(Dataset entries)
===

/-- R16, R17: RETIRE posts REVOKED to each holder and CANCELLED to each agent with a claim alone, with the slot's
generation, and retires the record. -/
def Obligations.RetireRevokesAndCancels : Prop :=
  ∀ (s : State) (key : List Byte), s.mailboxOpen = true → s.table = .ready →
    s.management.validKey = some key →
    (s.findKey key = none → exec .retire s = .next ((s.begun 0x03).completes .noSuchKey none)) ∧
    ∀ (slot : Nat) (r : Record), s.findKey key = some (slot, r) → ∃ t : State,
      exec .retire s = .next ((t.retire slot).completes .ok none) ∧
      (∀ n : Agent, t.cells.get n =
        if r.holds n then
          Sparse.put slot { kind := .revoked, gen := s.generation slot, lifetime := none, epoch := none }
            (s.cells.get n)
        else if r.waits n then
          Sparse.put slot { kind := .cancelled, gen := s.generation slot, lifetime := none, epoch := none }
            (s.cells.get n)
        else s.cells.get n) ∧
      { t with cells := s.cells } = s.begun 0x03

/-- R83: the tests of a SEED in their order, and the words it replaces; nothing else of the record changes. -/
def Obligations.SeedWritesAnUnheldRecord : Prop :=
  ∀ s : State, s.mailboxOpen = true →
    let u := s.begun 0x05
    let gives := fun (t : State) result => exec .seed s = .next (t.completes result none)
    (s.management.keyLength = 0 ∨ 24 < s.management.keyLength → gives u .badValue) ∧
    ∀ key : List Byte, s.management.validKey = some key →
      (s.table = .initializing → gives u .notReady) ∧
      (s.table = .ready →
        (s.findKey key = none → gives u .noSuchKey) ∧
        ∀ (slot : Nat) (r : Record), s.findKey key = some (slot, r) →
          (r.holders ≠ [] → gives u .recordBusy) ∧
          (r.holders = [] → ∃ value : List Word, value.length = 8 ∧
            (∀ w, w < 8 → value.getD w 0 =
              if s.management.wordMask.getLsbD w then s.management.words.getD w 0 else r.value.getD w 0) ∧
            (s.management.wordMask = 0 → r.value.length = 8 → value = r.value) ∧
            gives (u.putRecord slot { r with value := value }) .ok))

/-- R105: EVICT's results in order; an eviction removes the agent as LEAVE does and makes it EVICTED with session
number 0. -/
def Obligations.EvictRemovesAJoinedAgent : Prop :=
  ∀ s : State, s.mailboxOpen = true →
    let u := s.begun 0x07
    let gives := fun (t : State) result => exec .evict s = .next (t.completes result none)
    (3 < s.management.agentNumber.toNat → gives u .badValue) ∧
    ∀ n : Agent, s.management.agentNumber.toNat = n.val →
      (s.table = .initializing → gives u .notReady) ∧
      (s.table = .ready →
        ((s.session n).state.joined = false → gives u .ok) ∧
        ((s.session n).state.joined = true →
          gives (((u.removeAgent n).setCells n []).setSession n
            { state := .evicted, number := 0, leaseCount := 0, window := [], standby := none, lapsed := false })
            .ok))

===

ABOUT THIS TASK
Of the entries listed above, reproduce only the lines starting at the line containing "def Obligations.RetireRevokesAndCancels : Prop" and ending at the line containing "if r.holds n then". Include both, exactly as they stand.

ANSWER BOX
def Obligations.RetireRevokesAndCancels : Prop :=
  ∀ (s : State) (key : List Byte), s.mailboxOpen = true → s.table = .ready →
    s.management.validKey = some key →
    (s.findKey key = none → exec .retire s = .next ((s.begun 0x03).completes .noSuchKey none)) ∧
    ∀ (slot : Nat) (r : Record), s.findKey key = some (slot, r) → ∃ t : State,
      exec .retire s = .next ((t.retire slot).completes .ok none) ∧
      (∀ n : Agent, t.cells.get n =
        if r.holds n then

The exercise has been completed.